Отец Никодим поцеловал сына:

– Я тебя всякий буду любить… И сердитый, и ласковый… Живи с Богом. И будь здоровым…

* * *

На Петровках сёла готовились к сенокосу. Во всех усадьбах слышался свист точил, пеклись хлебы впрок, постные, на горохе и картошке, пироги.

Кузнец раздувал горнило с самой зари, и у ворот его усадьбы уже давно скрипели телеги и ржали кони. Кузнец покрикивал на сыновей и внука. Василий зыркал на деда своими волчьими глазами, мол, чего придираться-то. Мантулили, будь здоров! Нечесаные его кудлы обгорали то и дело, а глаза всё косили на узкий прорез оконца, через которое дерзкий внук кузнеца только и видел, что молнию алтайки Зинки, стремительно пролетавшую мимо двора.

Василий было метнулся к двери, но дед огрел его кнутом и сам вышел на крыльцо кузни.
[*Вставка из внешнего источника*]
-- ==== Sys2Proof/Machine/Carve.lean ====
section
/-! DEFINITION. What stands in the carve-out, as the integrator's memory holds it: the block tables, the Press map, the tags and counters, and the homes under the live class (R246 to R251, R553 to R556). State keeps the plain contents, the counters, the keys and the tables; every byte of the carve-out follows from them. -/

namespace Sys2Proof.Machine

/-! ### The plain bytes of the tables (R246, R249, R250) -/

/-- A byte of the block map region before encryption: the directories 1, the directories 2, the block tables. -/
def mapByte (s : State) (off : Nat) : Byte :=
  if off < 2097152 then (leBytes 8 (dir1Entry s (off / 32768) (off % 32768 / 8)).toNat).getD (off % 8) 0
  else if off < btabOff s 0 then
    match s.mem.dir2.find? (fun e => e.2 == (off - 2097152) / 8192) with
    | some e => (leBytes 8 (dir2Entry s (e.1 / 4096) (e.1 % 4096 * 1024 + (off - 2097152) % 8192 / 8)).toNat).getD (off % 8) 0
    | none => 0
  else
    let at_ := off - btabOff s 0
    match s.mem.btab.find? (fun e => e.2 == at_ / 16384) with
    | some e => (leBytes 16 (tableEntry s (e.1 / 2 ^ 22) (e.1 % 2 ^ 22 * 1024 + at_ % 16384 / 16)).toNat).getD (off % 16) 0
    | none => 0

/-- The unit of the flash regions at a place of the Press map: the regions follow one another. -/
def pressUnit (s : State) (i : Nat) : Option Nat :=
  ((List.range 64).foldl (fun (acc : Nat × Option Nat) r =>
    let n := 4 * (tget ({} : Region) s.press.regions r).blocks
    (acc.1 + n, if acc.2.isNone && decide (acc.1 ≤ i ∧ i < acc.1 + n) then some (r * 2 ^ 28 + (i - acc.1)) else acc.2)) (0, none)).2

/-- A byte of the Press map and read counters (R246). -/
def pressByte (s : State) (off : Nat) : Byte :=
  let mapLen := flashBytes s / 4096
  if off < mapLen then
    let v : BitVec 32 := match (pressUnit s (off / 4)).bind (tfind s.press.map) with
      | some f => Config.pressEntry f.channel f.ce f.lun f.block f.page
      | none => Config.pressEmpty
    (leBytes 4 v.toNat).getD (off % 4) 0
  else (leBytes 8 (tget ({} : EBlock) s.press.eblocks ((off - mapLen) / 8)).reads).getD (off % 8) 0

/-! ### Counters, keys and tags (R553 to R555) -/

/-- MAJOR of a counter block of a level. -/
def major (s : State) (level n : Nat) : Nat := tget 0 (match level with | 0 => s.mem.major0 | 1 => s.mem.major1 | _ => s.mem.major2) n
/-- A MINOR of a level, by the number of what it counts. -/
def minor (s : State) (level i : Nat) : Nat := tget 0 (match level with | 0 => s.mem.minor0 | 1 => s.mem.minor1 | _ => s.mem.minor2) i

/-- The 64 bytes of a counter block: MAJOR and 64 MINOR fields (R555). -/
def counterBlock (s : State) (level n : Nat) : List Byte :=
  leBytes 64 (major s level n % 2 ^ 64 + (List.range 64).foldl (fun v i => v + minor s level (64 * n + i) % 128 * 2 ^ (64 + 7 * i)) 0)

/-- CB as a number: the line's memory-port address, MAJOR, MINOR and the block's number (R554). -/
def lineCb (s : State) (off mj mn j : Nat) : Nat :=
  ((carveBase s + off) / 64 % 2 ^ 42) * 2 ^ 86 + mj % 2 ^ 64 * 2 ^ 22 + mn % 128 * 2 ^ 15 + j % 4
/-- CB as the cipher's input block: its most significant byte first (DESIGN CHOICE, notes/assumptions/68). -/
def cbBytes (cb : Nat) : List Byte := beBytes 16 cb

/-- K_enc and K_mac of a key index under the label STAS-LIVE (R553): the first and the second half of the derived output. -/
def liveKeys (s : State) (idx : Nat) : List Byte × List Byte :=
  let out := padTo 64 (Config.cmacKdf s.mem.kLive [0x53, 0x54, 0x41, 0x53, 0x2D, 0x4C, 0x49, 0x56, 0x45] (BitVec.ofNat 8 idx :: beBytes 4 (tget 0 s.mem.gen idx).toNat) 64)
  (out.take 32, out.drop 32)

/-- The partition whose extents hold a carve-out block of the remainder (R428). -/
def blockOwner (s : State) (blk : Nat) : Option Nat :=
  (List.range 64).find? (fun p => ((s.part p).extents ++ (s.part p).cacheExt).any (fun e => decide (e.1 ≤ blk ∧ blk < e.1 + e.2)))

/-- The block whose copy a T3-cache slot holds. -/
def slotBlock (s : State) (sl : Nat) : Option Block :=
  (s.mem.maps.flatMap (fun m => m.2.map (·.2))).find? (fun b => decide (b.res = .cache sl))

/-- The key index of a line of the carve-out (R553): 64 for the block's own tables, the partition's for a home or a cached copy; none for the Press map, for the tags and counters, for the stored bytes of a sealed block, and beyond the roots' first 128 GiB (R548, R556). -/
def lineKey (s : State) (off : Nat) : Option Nat :=
  if off < mapsLen s then some 64
  else if off < poolBase s ∨ 137438953472 ≤ off then none
  else
    let blk := (off - poolBase s) / blockBytes
    match slotBlock s blk with
    | some b => if b.isSealed && !b.tagBlk then none else blockOwner s blk
    | none => blockOwner s blk

/-- The 64 plain bytes of the line at an offset of the block maps or of the remainder. -/
def linePlain (s : State) (off : Nat) : List Byte :=
  if off < mapsLen s then (List.range 64).map (fun i => mapByte s (off + i))
  else
    let at_ := off - poolBase s
    match slotBlock s (at_ / blockBytes) with
    | some _ => mread 0 s.mem.sram ((16384 + at_ / blockBytes) * blockBytes + at_ % blockBytes) 64
    | none => mread 0 s.mem.t3 at_ 64

/-- Bytes combined by exclusive or. -/
def xorBytes (a b : List Byte) : List Byte := (a.zip b).map (fun e => e.1 ^^^ e.2)

/-- The key stream of a line under its present counter: AES-256(K_enc, CB) for its four blocks (R554). -/
def lineStream (s : State) (idx off : Nat) : List Byte :=
  let line := off / 64
  (List.range 4).flatMap (fun j => padTo 16 (Config.aes (liveKeys s idx).1 (cbBytes (lineCb s off (major s 0 (line / 64)) (minor s 0 line) j))))

/-- The 64 bytes that stand in memory for a line (R554): encrypted under the live class, or as they are. -/
def lineStored (s : State) (off : Nat) : List Byte :=
  match lineKey s off with
  | some idx => xorBytes (linePlain s off) (lineStream s idx off)
  | none => linePlain s off

/-- The tag of 64 bytes under a key index, an address and a counter: the first 56 bits of the CMAC over them and CB with j = 0, in an 8-byte slot (R554). -/
def tagSlot (s : State) (idx off mj mn : Nat) (stored : List Byte) : List Byte :=
  (padTo 7 ((Config.cmac (liveKeys s idx).2 (stored ++ cbBytes (lineCb s off mj mn 0))).take 7)) ++ [0]

/-- The tag that a line's bytes must have under its present counter. -/
def lineTag (s : State) (idx off : Nat) (stored : List Byte) : List Byte :=
  tagSlot s idx off (major s 0 (off / 4096)) (minor s 0 (off / 64)) stored

/-- The tag of a counter block, under key index 64 with its parent's counter in CB (R555). -/
def counterTag (s : State) (level n : Nat) : List Byte :=
  let parent : Nat × Nat := if level = 2 then ((tget 0 s.mem.roots n).toNat, 0) else (major s (level + 1) (n / 64), minor s (level + 1) n)
  tagSlot s 64 (counterOff s level n) parent.1 parent.2 (counterBlock s level n)

/-- What a sealing engine checks as it reads a line (R552, R554): the tag stored beside it. -/
def lineVerifies (s : State) (off : Nat) (stored tag : List Byte) : Bool :=
  match lineKey s off with
  | some idx => tag == lineTag s idx off stored
  | none => true

/-! ### The tags and counters in the carve-out (R246, R555) -/

/-- A byte of the tags and counters: the lines' tags, the counter blocks of the three levels, the tags of the counter blocks. -/
def sealByte (s : State) (off : Nat) : Byte :=
  let n0 := levelBlocks s 0
  let n1 := levelBlocks s 1
  let n2 := levelBlocks s 2
  let at_ := off - tagBase s
  let ctags := 512 * n0 + 64 * (n0 + n1 + n2)
  let block (level i : Nat) : Byte := (counterBlock s level (idxCounter s level i)).getD (at_ % 64) 0
  let ctag (level i : Nat) : Byte := (counterTag s level (idxCounter s level i)).getD (at_ % 8) 0
  if at_ < 512 * n0 then
    let line := 4096 * idxCounter s 0 (at_ / 512) + 64 * (at_ % 512 / 8)
    match lineKey s line with
    | some idx => (lineTag s idx line (lineStored s line)).getD (at_ % 8) 0
    | none => 0
  else if at_ < ctags then
    let i := (at_ - 512 * n0) / 64
    if i < n0 then block 0 i else if i < n0 + n1 then block 1 (i - n0) else block 2 (i - n0 - n1)
  else
    let i := (at_ - ctags) / 8
    if i < n0 then ctag 0 i else if i < n0 + n1 then ctag 1 (i - n0) else if i < n0 + n1 + n2 then ctag 2 (i - n0 - n1) else 0

/-- The byte that stands at an offset of the carve-out. -/
def carveByte (s : State) (off : Nat) : Byte :=
  if mapsLen s ≤ off ∧ off < tagBase s then pressByte s (off - mapsLen s)
  else if tagBase s ≤ off ∧ off < poolBase s then sealByte s off
  else (lineStored s (off / 64 * 64)).getD (off % 64) 0

end Sys2Proof.Machine
end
Зинаида высилась на скакуне над телегами, в дыму махры и мужицкой болтовни. Старый кузнец смерть как её не любил и уж совсем не прочил её в невестки. «Прими-ка эту паршивую овцу в семью, и семья, как от чумы, распадется. Старуха ведь! Поди ей далеко за двадцать». Сидор смотрел на алтайку прямо и яростно. Баба не отводила взгляда. В закоптелом оконце виднелся обожженный чуб внука…

Кузнец слыхал, что когда-то по Чуманке спускался неведомый кочевой народ. Кое-кто прилепился к русским селениям. Их и называли алтайцами. Народ мирный, живут рядом и в жизнь соседей не лезут. Зинка-то явно с нагуленной кровушкой. И чего к мальчишке прилепилася? Мужиков ей мало?!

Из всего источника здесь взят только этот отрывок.